Ann Alejandro was not only a teacher, mother, writer, and proud Texan. She was also a woman with writer friends. By the end of the book, I didn’t need for Alejandro’s poetic insights to be famous. They would have been just as vivid if she had written them to me personally and stuffed them in an envelope. But an enviable layer is added to the top of her story—that her writer friends saw her potential and planned to publish her work posthumously.
On June 7, 2019, Ann died at her home in Uvalde that she loved so much. She was 64 years old. Shortly before she passed away, she humorously said to Winik and Nye, “Make me famous.” I’m envious of Ann’s friendships—people who weren’t willing for her writings to die too. Friends that went the distance to make sure they kept a promise to a friend. After all, what did Nye and Winik have to gain from publishing their friend’s letters? Not attention to their own work. Not book sales. What they gained by bringing I Know About a Thousand Things into the world is the same thing we gain as readers: more of their friend, distilled to her essence.
Lastly, there’s something lucky about not having to witness more pain in the world. To leave this planet with a happy view of a place you loved could be called a blessing. That is certainly the case for Alejandro, who would never live to see the day when unthinkable gun violence ripped through her beloved Uvalde community on May 24, 2022. Winik speaks to this in the afterword, saying:
“As the news came in [of the Uvalde shooting], even before we knew that Ann’s great-niece Layla Salazar was among the lost, it crossed both our minds that it was a blessing Ann didn’t live to see this. How could she have borne it?” (p. 87)
Ann’s absence from the horrors of that tragic day in Uvalde speaks to a quiet mercy.

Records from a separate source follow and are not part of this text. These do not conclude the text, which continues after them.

-- ==== Sys2Proof/Machine/Video.lean ====
section
/-! DEFINITION. Machine/Video.lean: decoding of one picture (R122 to R139), preparation of one network input (R140 to
R146), and the watchdogs of both. -/

namespace Sys2Proof.Machine

/-! ## A stream's frame buffers in its pinned pages (R125, R126) -/

/-- The DPA of a byte of a stream's pinned memory, by offset from its first page. -/
def streamDpa (ad : AdmitParams) (off : Nat) : Nat := ad.pages.getD (off / 0x200000) 0 * 0x200000 + off % 0x200000

def readWords (ad : AdmitParams) (off : Nat) : Nat → State → List (Word × Bool) × State
  | 0, s => ([], s)
  | n + 1, s =>
    let r := dpaReads 0 (streamDpa ad off) 1 s
    let t := readWords ad (off + 4) n r.2
    (r.1 ++ t.1, t.2)

def writeWords (ad : AdmitParams) (off : Nat) : List (Word × Bool) → State → State
  | [], s => s
  | w :: r, s => writeWords ad (off + 4) r (dpaWrites (streamDpa ad off) [w] s)

/-- Row pitch and the two planes of a buffer for pictures up to `w` by `h`. -/
def lumaPitch (w b : Nat) : Nat := roundUp 256 (w * b)
def chromaPitch (w b : Nat) : Nat := roundUp 256 (ceilDiv w 2 * 2 * b)
def lumaBytes (w h b : Nat) : Nat := roundUp 0x200000 (lumaPitch w b * h)

/-- Offset of frame buffer `i`, and of reduced-copy buffer `k`. -/
def frameOffset (ad : AdmitParams) (i : Nat) : Nat := replayBytes ad + i * bufferBytes ad.maxW ad.maxH (sampleBytes ad)
def copyW (ad : AdmitParams) : Nat := ceilDiv ad.maxW (max 1 ad.reduction)
def copyH (ad : AdmitParams) : Nat := ceilDiv ad.maxH (max 1 ad.reduction)
def copyOffset (ad : AdmitParams) (k : Nat) : Nat :=
  frameOffset ad 10 + k * bufferBytes (copyW ad) (copyH ad) (sampleBytes ad)

/-- Stores rows of bytes at a pitch. -/
def storeRows (ad : AdmitParams) (off pitch : Nat) (rows : List (List Byte)) (s : State) : State :=
  ((List.range rows.length).zip rows).foldl (fun s e =>
    writeWords ad (off + e.1 * pitch) ((byteWords e.2).map fun w => (w, false)) s) s

/-- `n` rows of `len` bytes cut from a byte list. -/
def rowsOf (n len : Nat) (l : List Byte) : List (List Byte) :=
  (List.range n).map fun y => padTo len ((l.drop (y * len)).take len)

/-- The grey of a plane with no picture, in samples of `b` bytes: 128, or 512 for 10-bit samples (R126, R133). An 8-bit picture
of a stream of BIT_DEPTH 10 keeps its 8-bit values: DESIGN CHOICE (notes/assumptions/71.md). -/
def greyWord (b depth : Nat) : Word := if b = 1 then 0x80808080 else if depth = 8 then 0x00800080 else 0x02000200

/-- Rows of samples with the bits above the sample's value forced to zero (R126). -/
def maskRows (b depth : Nat) (rows : List (List Byte)) : List (List Byte) :=
  if b = 1 then rows
  else rows.map fun r => ((List.range r.length).zip r).map fun e =>
    if e.1 % 2 = 0 then e.2 else e.2 &&& (if depth = 8 then 0 else 3)

/-- Chroma rows of a 4:2:2 picture at half height: the mean of two rows, rounded half up (R126). -/
def meanRows : List (List Byte) → List (List Byte)
  | a :: b :: r => ((a.zip b).map fun e => BitVec.ofNat 8 ((e.1.toNat + e.2.toNat + 1) / 2)) :: meanRows r
  | l => l

/-! ## The decisions of R132 to R135 -/

/-- The reference picture held for a FRAME_SEQ. -/
def refOf (refs : List RefPic) (seq : Nat) : Option RefPic := refs.find? fun r => r.seq = seq

/-- The nearest available reference by output position, the earlier on a tie (R133). -/
def nearestRef (pos : Int) : List RefPic → Option RefPic
  | [] => none
  | r :: l => match nearestRef pos l with
    | none => some r
    | some q =>
      let dr := (r.outPos - pos).natAbs
      let dq := (q.outPos - pos).natAbs
      if dr < dq ∨ (dr = dq ∧ r.outPos ≤ q.outPos) then some r else some q

/-- A block that no slice covers. -/
def bareBlock : BlockFacts :=
  { covered := false, missing := false, syntaxErr := false, units := 0, intra := false, refs := [], mv := 0, levels := 0 }

/-- A block decoded from the picture's own data; `e` is the entropy budget. -/
def ownBlock (e : Nat) (b : BlockFacts) : Bool := b.covered && !b.missing && !b.syntaxErr && decide (b.units ≤ e)

/-- The block's prediction reads a substituted reference, or a tainted block of one it has (R134). -/
def badRefs (refs : List RefPic) (b : BlockFacts) : Bool :=
  b.refs.any fun x => match refOf refs x.seq with
    | none => true
    | some r => r.taint.contains x.block
def lacksRef (refs : List RefPic) (b : BlockFacts) : Bool := b.refs.any fun x => (refOf refs x.seq).isNone

/-- The reference that a prediction reads: the one named, or its substitute (R133). -/
def usedRef (refs : List RefPic) (x : RefUse) : Option RefPic :=
  match refOf refs x.seq with
  | some r => some r
  | none => nearestRef x.pos refs

/-- KIND and LEVEL of a block (R138); `mv` counts sixteenths of a luma pixel. -/
def blockActivity (tainted : Bool) (b : BlockFacts) : Nat × Nat :=
  if tainted then (3, 63)
  else if b.intra then (0, 63)
  else if b.mv ≠ 0 ∨ b.levels ≠ 0 then (1, min 63 (min 31 (b.mv / 16) + min 32 (4 * bitLen b.levels)))
  else (2, 0)

/-- What decoding the blocks of one picture gives. -/
structure Decoded where
  report : DecReport
  taint : List Nat
  concealed : List Nat
  kinds : List Nat
  levels : List Nat
  deriving DecidableEq, Repr

/-- Orders 7 to 13 over a picture's blocks; `short` the access unit lacks bytes, `disc` it carries DISCONTINUITY, `poison` the
blocks for which a read returned poisoned data. -/
def decodeBlocks (refs : List RefPic) (e : Nat) (short disc : Bool) (p : PicFacts) (poison : List Nat)
    (blocks : List BlockFacts) : Decoded :=
  let ix := (List.range blocks.length).zip blocks
  let own (x : Nat × BlockFacts) : Bool := ownBlock e x.2 && !poison.contains x.1
  let cov := if blocks.isEmpty then 0 else (ix.filter own).length * 255 / blocks.length
  let gone := (ix.filter fun x => !own x).map (·.1)
  let bad := (ix.filter fun x => !own x || badRefs refs x.2).map (·.1)
  let taint := if p.intraOnly && cov == 255 then [] else bad
  let low := b2n (short || blocks.any (·.missing)) + 2 * b2n (blocks.any (·.syntaxErr))
    + 4 * b2n (blocks.any (lacksRef refs)) + 8 * b2n (blocks.any fun b => !b.covered)
    + 16 * b2n (blocks.any fun b => b.covered && decide (e < b.units))
  let causes := low + 32 * b2n (!taint.isEmpty) + 64 * b2n p.profileMismatch + 128 * b2n disc
  let outcome := if !poison.isEmpty then 7 else if cov = 0 then 6 else if low ≠ 0 then 1 else 0
  let act := ix.map fun x => blockActivity (bad.contains x.1) x.2
  { report := { outcome := BitVec.ofNat 4 outcome, causes := BitVec.ofNat 8 causes, coverage := BitVec.ofNat 8 cov }
    taint := taint, concealed := gone, kinds := act.map (·.1), levels := act.map (·.2) }

/-- Parameter sets after those of an access unit are stored. -/
def storeSets (held new_ : List ParamSet) : List ParamSet :=
  new_.foldl (fun l p => l.filter (fun q => q.id ≠ p.id) ++ [p]) held

/-- Chroma formats that a profile allows (R121). -/
def chromaOk (profile : Byte) (chroma : Nat) : Bool :=
  match profile.toNat with
  | 0x13 | 0x31 => chroma == 0 || chroma == 2
  | 0x41 => chroma == 0 || chroma == 1
  | _ => chroma == 0

/-- A tool that the table of R122 handles as unsupported syntax. -/
def unsupported (codec : Nat) (a : ParamSet) (p : PicFacts) : Bool :=
  decide (8 < a.refsRequired) ||
    match codec with
    | 0 => !a.frameMbsOnly || p.partitioned || decide (8 < a.sliceGroups)
    | 1 => a.fieldSeq || decide (0 < p.layerId)
    | 2 => a.operatingPoint != 0 || a.largeScaleTile || decide (1 < a.layers)
    | _ => false

/-- Orders 4 to 6: the active set, or the outcome of the refusal. -/
def refusalOf (codec : Nat) (ad : AdmitParams) (sets : List ParamSet) (p : PicFacts) : Except Nat ParamSet :=
  match p.active.bind fun i => sets.find? fun q => q.id = i ∧ q.valid with
  | none => .error 2
  | some a =>
    if unsupported codec a p then .error 3
    else if ad.maxW < a.width ∨ ad.maxH < a.height ∨ ad.bitDepth < a.bitDepth ∨ !chromaOk ad.profile a.chroma then .error 4
    else .ok a

/-- The blocks of a picture of the active set's size; only where bytes of the access unit are missing does a block lack
some. -/
def blocksOfPic (a : ParamSet) (short : Bool) (blocks : List BlockFacts) : List BlockFacts :=
  let n := ceilDiv a.width 16 * ceilDiv a.height 16
  (blocks.take n ++ List.replicate (n - blocks.length) bareBlock).map fun b => { b with missing := b.missing && short }
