/-- The number of the next clip: the first from `nextClip` that no clip has. -/
def clipNumber (s : State) : BitVec 16 :=
  (((List.range 65).map fun i => s.nextClip + BitVec.ofNat 16 i).find? fun n => !s.clips.any fun k => k.num == n).getD s.nextClip

/-- The first picture decoded for a clip that starts at START_SEQ (R257). -/
def firstDecode (st : Stream) (start : Nat) : Option Nat :=
  ((st.ring.entries.filter fun e => e.refFree && decide (e.seq ≤ start)).map (·.seq)).foldl
    (fun m q => match m with | some b => some (max b q) | none => some q) none

/-- Where a clip's pictures come from: its first decode picture, or none for ST_CLIP_UNAVAILABLE. -/
def clipFirst (st : Stream) (k : Clip) : Option Nat :=
  if clipSourced k then some 0
  else if 20 * st.ad.frameRate < (k.endSeq - (st.cnt.frameSeq - 1)) * 1000 then none
  else firstDecode st k.startSeq

def clipRequestBody (lists : HostRead ClipLists) (f : Fetched) (s : State) : State :=
  let c := fCtx f
  let st := streamAt s c
  let flags := BitVec.ofNat 8 (param f.p 17 1)
  let size := clipMax st.ad (flags.getLsbD 6)
  let low (key : Bool) : Nat := capMin (param f.p 16 1) size.1 size.2 key
  match deviceRefuses true true s with
  | some r => answer f r s
  | none =>
    if !(holds st.state || (flags.getLsbD 6 && st.state == .opened)) then answer f (stState s c) s
    else if param f.p 24 4 < low false then answer f (failWith 0x100 24) s
    else if param f.p 28 4 < low true then answer f (failWith 0x100 28) s
    else match lists with
      | .fault x => answer f (failWith 0x104 x.toNat) s
      | .data l =>
        let n := clipNumber s
        let k := clipOf f n l
        if !clipListsOk k l then answer f (failWith 0x100 32) s
        else if clipSourced k ∧ k.source.length ≤ k.endSeq then answer f (failWith 0x100 12) s
        else match clipFirst st k with
          | none => answer f (failWith 0x306 0) s
          | some q =>
            if 64 ≤ (clipsOpen s).length then answer f (failWith 0x302 0) s
            else answer f (okWith n.toNat) { s with clips := s.clips ++ [{ k with decodeSeq := q }], nextClip := n + 1 }

/-- CLIP_REQUEST; `lists` is what host engine 6 reads of the descriptor and its lists. -/
def execClipRequest (ring : BitVec 6) (p : Packet) (lists : HostRead ClipLists) (s : State) : Res :=
  packetStep (ofOp 0x14) ring p (clipRequestBody lists) s

/-! ## CLIP_CANCEL (R256) -/

def clipCancelBody (f : Fetched) (s : State) : State :=
  match (clipsOpen s).find? fun k => k.num.toNat = param f.p 8 2 with
  | none => answer f (failWith 0x100 8) s
  | some k =>
    let s := wait_ f (.clipEnd k.num.toNat) s
    if clipIdle s k then endClip k.num 1 0 s else setClip { k with cancel := true } s

def execClipCancel (ring : BitVec 6) (p : Packet) (s : State) : Res := packetStep (ofOp 0x15) ring p clipCancelBody s

/-! ## CLIP_START (R260) -/

/-- Clips in the order of R77. -/
def clipOrder (l : List Clip) : List Clip := sortBy (fun a b => decide (clipPriority a ≤ clipPriority b)) l

/-- Working buffers in 2 MiB units: ten frame buffers, and one unit for the decoder state. -/
def clipUnits (st : Stream) (k : Clip) : Nat :=
  let m := clipMax st.ad (clipSourced k)
  let b := if clipSourced k then 2 else sampleBytes st.ad
  10 * (bufferBytes m.1 m.2 b / 0x200000) + 1

/-- The source transfer of the next picture by host engine 6 into host-ingest blocks, once the pool has them (R258). -/
def startSource (num : BitVec 16) (s : State) : State :=
  match (clipsOpen s).find? fun k => k.num == num with
  | none => s
  | some k =>
    let busy := (getAt [] 6 s.mem.host).any (fun t => ofClip num.toNat t && t.desc.toNat % 256 == 2)
      || s.mem.parks.any fun e => e.2.cls == 5 && e.2.owner.toNat == num.toNat && e.2.desc.toNat % 256 == 2
    if !clipSourced k || busy || decide (k.endSeq < k.decodeSeq) then s
    else match k.source[k.decodeSeq]? with
      | none => s
      | some (addr, n, _) => match poolAlloc 3 (0x2000 + num.toNat) (ceilDiv n 4096) s with
        | (none, s) => s
        | (some bs, s) =>
          let d := mkDesc 2 0 0 n addr.toNat 0 1 0 0
          let t : Transfer := { desc := d, total := granulesOf d, cls := 5, owner := num.setWidth 32, blocks := bs }
          { s with mem := { s.mem with host := putAt 6 (getAt [] 6 s.mem.host ++ [t]) s.mem.host } }

/-- CLIP_START: the first waiting clip takes the lowest-numbered free encode engine; with OUT_RTP Bailiff asks for its next
hop (R265). -/
def execClipStart (s : State) : Res :=
  let free := (List.range 8).find? fun e =>
    let v := encAt s e
    !v.retired && !v.retiring && v.clip.isNone
  .next (if s.flt.reset.isSome || s.pwr.recess || s.pwr.transition != 0 || decide (2 ≤ maxStage s) then s
    else match free, (clipOrder ((clipsOpen s).filter fun k => k.engine.isNone)).head? with
      | some e, some k =>
        let u := clipUnits (streamAt s k.ctx.toNat) k
        if 0x1000 < s.clipAreaUsed + u then s
        else
          let v := encAt s e
          let s := wakeDomain (160 + e) (setEnc e { v with clip := some k.num, lastClip := k.num, since := s.now } s)
          let hop := nextHop s k.port k.ipv6 k.dstIp
          let s := if clipRtp k && hop != 0 then sendControl k.port (.resolve hop) s else s
          startSource k.num (setClip { k with engine := some e, units := u } { s with clipAreaUsed := s.clipAreaUsed + u })
      | _, _ => s)
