-- ==== Sys2Proof/Machine/Fw.lean ====
section
/-! DEFINITION. Machine/Fw.lean: firmware images and their update (R364 to R382), restarts of Bailiff (R365, R380), and
the SPDM responder in the DOE mailbox (R360, R361, R383). -/

namespace Sys2Proof.Machine

/-! ## Images (R368) -/

/-- Header fields of an image file that its checks read. -/
structure FwHead where
  kind : Nat
  imageBytes : Nat
  entry : Nat
  iv : BitVec 64
  image : FwImage
  deriving DecidableEq, Repr

def fwHeadOf (l : List Byte) : FwHead :=
  { kind := numAt l 6 1
    imageBytes := numAt l 16 4
    entry := numAt l 24 4
    iv := BitVec.ofNat 64 (numAt l 36 8)
    image := {
      build := BitVec.ofNat 32 (numAt l 12 4)
      svn := BitVec.ofNat 16 (numAt l 8 2)
      key := BitVec.ofNat 2 (numAt l 7 1)
      revoke := BitVec.ofNat 4 (numAt l 10 1)
      blocks := numAt l 20 2
      bootBlocks := numAt l 22 2
      outFmt := BitVec.ofNat 16 (numAt l 28 2)
      inMin := BitVec.ofNat 16 (numAt l 30 2)
      inMax := BitVec.ofNat 16 (numAt l 32 2)
      digest := Config.sha384 l } }

/-- Check 2 of R370: MAGIC, FORMAT, KIND and the range of every header field; reserved fields are ignored (R8). -/
def fwHeadOk (kind : Nat) (l : List Byte) : Bool :=
  let h := fwHeadOf l
  let most := if kind = 0 then 256 else 4
  l.take 4 == [0x4B, 0x56, 0x46, 0x57] && numAt l 4 2 == 1 && h.kind == kind && decide (numAt l 7 1 < 4)
    && decide (numAt l 8 2 ≤ if kind = 0 then 64 else 32)
    && decide (1 ≤ h.image.blocks) && decide (h.image.blocks ≤ most)
    && decide (1 ≤ h.imageBytes) && decide (h.imageBytes ≤ h.image.blocks * 65536)
    && decide (1 ≤ h.image.bootBlocks) && decide (h.image.bootBlocks ≤ min 48 h.image.blocks)
    && decide (h.entry < h.image.blocks * 65536)

/-- The stored bytes of block `i`, and its entry of the check table. -/
def fwBlock (l : List Byte) (i : Nat) : List Byte := padTo 65536 (l.drop (0x3000 + i * 65536))
def fwEntry (l : List Byte) (i : Nat) : List Byte := padTo 32 (l.drop (0x100 + 32 * i))

/-- The plaintext of block `i`, where its tag verifies (R369). -/
def fwOpen (l : List Byte) (i : Nat) : Option (List Byte) :=
  Config.gcmOpen (fwHeadOf l).iv (padTo 256 l) i (fwBlock l i) ((fwEntry l i).drop 16)

/-- First block from `i` whose tag fails, or the plaintexts. -/
def fwPlain (l : List Byte) : Nat → Nat → Except Nat (List (List Byte))
  | _, 0 => .ok []
  | i, n + 1 => match fwOpen l i with
    | none => .error i
    | some p => match fwPlain l (i + 1) n with
      | .error e => .error e
      | .ok r => .ok (p :: r)

/-- The signed digest's input (R369): header, CRC values, padded plaintext. -/
def fwSigned (l : List Byte) (plain : List (List Byte)) : List Byte :=
  padTo 256 l ++ (List.range plain.length).flatMap (fun i => (fwEntry l i).take 4) ++ plain.flatten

I Know About a Thousand Things elicits a kind of envy—but one that stirs me. So I say, praise for Ann Alejandro’s choices in life—for the pivot—from searching for publishing notoriety to searching for a stamp and an envelope. Praise for a writer who didn’t “throw her hat into the ring,” but who wisely kept it on her head. After all, you need a good hat when you’re riding your favorite mule through the untamed Texas Hill Country.